• PROBLEM TO SOLVE
Among the entries below, find every line that contains the string "ctab", then copy it.

*-*-*

-- ==== Sys2Proof/Machine/Control.lean ====
section
/-! DEFINITION. Wings and their rings (R303-R305, R376), and the registers of the control range and BAR0 (R365, R375, R384, R386). -/

namespace Sys2Proof.Machine

/-! ### Wings -/

def wingOf (s : State) (d w : Nat) : Wing := mget Wing.reset w (dieOf s d).wings

def setWing (s : State) (d w : Nat) (x : Wing) : State :=
  let v := dieOf s d
  setDie s d { v with wings := mput w x v.wings }

/-- Physical base of a wing's ring; 0 disables the wing (R303). -/
def wingBase (w : Wing) : Nat := fld w.qbase.toNat 16 32 * 2 ^ 16
/-- Entries of a wing's ring; sizes 11 to 15 act as 10 (R303). -/
def wingEntries (w : Wing) : Nat := 2 ^ (10 + min (fld w.qbase.toNat 0 4) 10)
/-- A stage-manager wing (R304). -/
def wingSm (w : Wing) : Bool := w.qbase.getLsbD 4
/-- Entries the ring holds; `head` and `tail` run on without wrapping and QPTR shows them modulo the entries. -/
def wingOcc (w : Wing) : Nat := w.tail - w.head

/-- Where the oldest record of a wing stands. -/
def wingHeadPa (s : State) (d w : Nat) : Nat := let x := wingOf s d w; wingBase x + x.head % wingEntries x * 64

/-- The oldest record of a wing. -/
def wingHead (s : State) (d w : Nat) : List Byte := physRead s (wingHeadPa s d w) 64

/-- A record appended to a ring with room; an entry that becomes head starts its age and takes its place among heads (R306, R310). -/
def wingAppend (s : State) (d w : Nat) (entry : List Byte) : State :=
  let x := wingOf s d w
  let s' := physWrite s (wingBase x + x.tail % wingEntries x * 64) entry
  let v := dieOf s' d
  let x' : Wing := if wingOcc x = 0 then { x with tail := x.tail + 1, age := 0, since := v.picks } else { x with tail := x.tail + 1 }
  setDie s' d { v with wings := mput w x' v.wings, picks := v.picks + 1 }

/-- The oldest entry leaves a ring (R305); the next one becomes head. Lines staged for the old head and given to no core are gone (R313). -/
def wingPop (s : State) (d w : Nat) : State :=
  let x := wingOf s d w
  let v := dieOf s d
  setDie s d { v with
    wings := mput w { x with head := x.head + 1, age := 0, since := v.picks } v.wings
    picks := v.picks + 1
    prestage := v.prestage.filter fun l => !(l.wing == w && l.owner.isNone) }

/-- A program enqueue of n entries fits when the ring then holds at most three quarters of its entries (R305). -/
def programRoom (w : Wing) (n : Nat) : Bool := decide (4 * (wingOcc w + n) ≤ 3 * wingEntries w)

/-- DECL of a record, and the record with a class written into it (R300, R318). -/
def recWord (r : List Byte) (i : Nat) : Nat := bytesNat ((r.drop (8 * i)).take 8)
def recWith (r : List Byte) (i v : Nat) : List Byte := r.take (8 * i) ++ natBytes 8 v ++ r.drop (8 * i + 8)
def recClass (r : List Byte) : Nat := fld (recWord r 6) 43 3
def recSetClass (r : List Byte) (c : Nat) : List Byte :=
  let d := recWord r 6
  recWith r 6 (d - fld d 43 3 * 2 ^ 43 + c % 8 * 2 ^ 43)

/-- Whether a hardware enqueue for a wing finds the ring, or the die's buffer, with room (R305). A disabled or refused wing takes it by
discarding it. -/
def hwRoom (s : State) (d w : Nat) (smOk : Bool) : Bool :=
  let x := wingOf s d w
  let v := dieOf s d
  wingBase x == 0 || (wingSm x && !smOk) ||
  (decide (wingOcc x < wingEntries x) && !v.buffer.any (·.wing == w)) || decide (v.buffer.length < 64)

/-- A hardware enqueue (R304, R305): discarded and counted for a disabled wing, or for a stage-manager wing the cause may not use; else into
the ring, or behind earlier ones in the die's buffer. -/
def hwEnqueue (s : State) (d : Nat) (smOk : Bool) (entry : List Byte) : State :=
  let w := recClass entry
  let x := wingOf s d w
  let v := dieOf s d
  if wingBase x = 0 then logErr s .disabledWing d w 0
  else if wingSm x && !smOk then logErr s .smEnqueue d w 0
  else if wingOcc x < wingEntries x && !v.buffer.any (·.wing == w) then wingAppend s d w entry
  else if v.buffer.length < 64 then setDie s d { v with buffer := v.buffer ++ [⟨w, entry⟩] }
  else s

/-- The first waiting enqueue whose ring has room enters it; one whose wing has been disabled is discarded and counted (R303, R305). -/
def bufferDrain (s : State) (d : Nat) : State :=
  let v := dieOf s d
  match v.buffer.find? (fun b => wingBase (wingOf s d b.wing) == 0 || decide (wingOcc (wingOf s d b.wing) < wingEntries (wingOf s d b.wing))) with
  | none => s
  | some b =>
    let s' := setDie s d { v with buffer := v.buffer.erase b }
    if wingBase (wingOf s' d b.wing) = 0 then logErr s' .disabledWing d b.wing 0 else wingAppend s' d b.wing b.entry

/-- A write to QBASE, of any value, empties the wing (R303). -/
def qbaseSet (s : State) (d w : Nat) (val : Nat) : State :=
  let x := wingOf s d w
  let v := dieOf s d
  let s' := (List.range (wingOcc x)).foldl (fun st k => logErr st .qbaseEntry d w k) s
  let masked := fld val 16 32 * 2 ^ 16 + fld val 4 1 * 2 ^ 4 + fld val 0 4
  let keep := if masked / 2 ^ 16 = 0 then v.buffer.filter (fun b => b.wing != w) else v.buffer
  let s'' := (v.buffer.filter fun b => masked / 2 ^ 16 == 0 && b.wing == w).foldl (fun st _ => logErr st .disabledWing d w 0) s'
  setDie s'' d { v with
    wings := mput w { x with qbase := BitVec.ofNat 64 masked, head := 0, tail := 0, age := 0 } v.wings
    buffer := keep
    prestage := v.prestage.filter fun l => !(l.wing == w && l.owner.isNone) }

/-! ### Registers by BAR0 offset -/

/-- The fields a record image holds (R384). -/
def imageNat (img : List Byte) (off n : Nat) : Nat := bytesNat ((img.drop off).take n)

/-- A telemetry register (R386); what the sensors show is free from the first use of free values on (log 3). -/
def telemetry (s : State) (off : Nat) : Nat :=
  match off with
  | 0x00 => s.house.pstate
  | 0x08 => s.sensors.power
  | 0x10 => s.sensors.current
  | 0x18 => s.sensors.temp
  | 0x20 => s.house.throttle
  | 0x28 => s.house.clock
  | _ => 0

/-- The configuration block (R384). -/
def configWord (s : State) (off : Nat) : Nat :=
  let h := s.house
  if off = 0 then h.bootstat.toNat
  else if off = 8 then imageNat h.record 0 8
  else if off = 0x10 then h.stagestat.toNat
  else if off = 0x18 then h.pcounter
  else if off = 0x20 then h.proposal.length
  else if 0x40 ≤ off ∧ off < 0x80 then fld h.digest (8 * (off - 0x40)) 64
  else if 0x800 ≤ off ∧ off < 0x1000 then imageNat h.proposal (off - 0x800) 8
  else 0

/-- One word of a die's control block (R303, R365, R375, R376). -/
def dieWord (s : State) (d off : Nat) : Nat :=
  if off < 0x200 then
    let w := wingOf s d (off / 0x40)
    match off % 0x40 with
    | 0x00 => w.qbase.toNat
    | 0x08 => w.head % wingEntries w * 2 ^ 32 + w.tail % wingEntries w
    | 0x10 => w.qroot.toNat
    | 0x18 => w.dropped
    | _ => 0
  else if off = 0x400 then (dieOf s d).ctab.toNat
  else if off = 0x408 then (dieOf s d).savebase.toNat
  else 0

/-- A host's attestation block (R385). -/
def attestWord (b : HostBlock) (off : Nat) : Nat :=
  if off < 0x20 then fld b.nonce (8 * off) 64
  else if off = 0x20 then (if b.request then 1 else 0) + (if b.ready then 2 else 0)
  else if 0x40 ≤ off ∧ off < 0x200 then imageNat b.report (off - 0x40) 8
  else 0

/-- Whether a BAR0 offset holds a register at all. -/
def bar0Occupied (off : Nat) : Bool :=
  off == 0 || (decide (0x1000 ≤ off) && decide (off < 0x1030)) ||
  (decide (0x2000 ≤ off) && decide (off < 0x2028)) || (decide (0x2040 ≤ off) && decide (off < 0x20C0)) ||
  (decide (0x2800 ≤ off) && decide (off < 0x3000)) || off == 0x4000 || off == 0x4008 ||
  (decide (0x100000 ≤ off) && decide (off < 0x180000) &&
    (let o := off % 0x10000
     (decide (o < 0x200) && decide (o % 0x40 < 0x20)) || o == 0x400 || o == 0x408 || (decide (0x1000 ≤ o) && decide (o < 0x1200)))) ||
  (decide (0x1000000 ≤ off) && decide (off < 0x1200000) && decide (off % 0x1000 < 0x10))

/-- A core's debug block, of which R371 and R375 give no layout: word 0 says whether the debug port holds the core stopped, word 8 what the last
access reported (log 20). -/
def debugWord (s : State) (core off : Nat) : Nat :=
  let c := coreOf s core
  if off = 0 then (if c.debugStop then 1 else 0) else if off = 8 then c.debugNote else 0

/-- An 8-byte read of a BAR0 offset, the attestation block apart (R375). -/
def bar0Read (s : State) (off : Nat) : Nat :=
  if off = 0 then s.house.modid.toNat
  else if 0x1000 ≤ off ∧ off < 0x2000 then telemetry s (off - 0x1000)
  else if 0x2000 ≤ off ∧ off < 0x3000 then configWord s (off - 0x2000)
  else if off = 0x4000 then s.house.dommask.toNat
  else if off = 0x4008 then s.house.redbase.toNat
  else if 0x100000 ≤ off ∧ off < 0x180000 then dieWord s ((off - 0x100000) / 0x10000) (off % 0x10000)
  else if 0x1000000 ≤ off ∧ off < 0x1200000 then debugWord s ((off - 0x1000000) / 0x1000) (off % 0x1000)
  else 0

/-- THROTTLE (R386): writing any value sets it to that value. -/
def throttleSet (s : State) (v : Nat) : State := { s with house := { s.house with throttle := v % 2 ^ 32 } }

/-- PSTATE (R386): 2 and 3 act as 1, and the field keeps what was written. -/
def pstateSet (s : State) (v : Nat) : State := { s with house := { s.house with pstate := v % 4 } }

/-- PUSHSTAT (R376). -/
def pushstatSet (s : State) (d w v : Nat) : State := setWing s d w { wingOf s d w with dropped := v % 2 ^ 32 }

/-- An 8-byte write of a register of a die's control block (R303, R365, R376); a write to PUSH by eight bytes is no push (R376). -/
def dieWrite (s : State) (d off v : Nat) : State :=
  if off < 0x200 then
    let w := off / 0x40
    match off % 0x40 with
    | 0x00 => qbaseSet s d w v
    | 0x08 => s
    | 0x10 => setWing s d w { wingOf s d w with qroot := BitVec.ofNat 64 (fld v 32 28 * 2 ^ 32 + fld v 0 28) }
    | 0x18 => pushstatSet s d w v
    | _ => logErr s .unmapped (controlBase + 0x100000 + d * 0x10000 + off) 0 0
  else if off = 0x400 then setDie s d { dieOf s d with ctab := BitVec.ofNat 64 (v % 2 ^ 53) }
  else if off = 0x408 then setDie s d { dieOf s d with savebase := BitVec.ofNat 64 (fld v 27 14 * 2 ^ 27) }
  else if 0x1000 ≤ off ∧ off < 0x1200 then
    pushstatSet s d ((off - 0x1000) / 0x40) ((wingOf s d ((off - 0x1000) / 0x40)).dropped + 1)
  else logErr s .unmapped (controlBase + 0x100000 + d * 0x10000 + off) 0 0

/-- An 8-byte write of a BAR0 offset, the attestation block and APPROVE apart (R375, R379, R384, R386). -/
def bar0Write (s : State) (off v : Nat) : State :=
  if off = 0x1000 then pstateSet s v
  else if off = 0x1020 then throttleSet s v
  else if 0x1000 ≤ off ∧ off < 0x1030 then s
  else if off = 0 then { s with house := { s.house with modid := BitVec.ofNat 64 (fld v 0 5 + fld v 8 8 * 2 ^ 8) } }
  else if off = 0x4000 then { s with house := { s.house with dommask := BitVec.ofNat 64 (v % 2 ^ 32) } }
  else if off = 0x4008 then { s with house := { s.house with redbase := BitVec.ofNat 64 (fld v 20 21 * 2 ^ 20 + v % 2) } }
  else if 0x100000 ≤ off ∧ off < 0x180000 then dieWrite s ((off - 0x100000) / 0x10000) (off % 0x10000) v
  else logErr s .unmapped (controlBase + off) 0 0

end Sys2Proof.Machine
end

*-*-*

• EXERCISE RESPONSE
  else if off = 0x400 then (dieOf s d).ctab.toNat
  else if off = 0x400 then setDie s d { dieOf s d with ctab := BitVec.ofNat 64 (v % 2 ^ 53) }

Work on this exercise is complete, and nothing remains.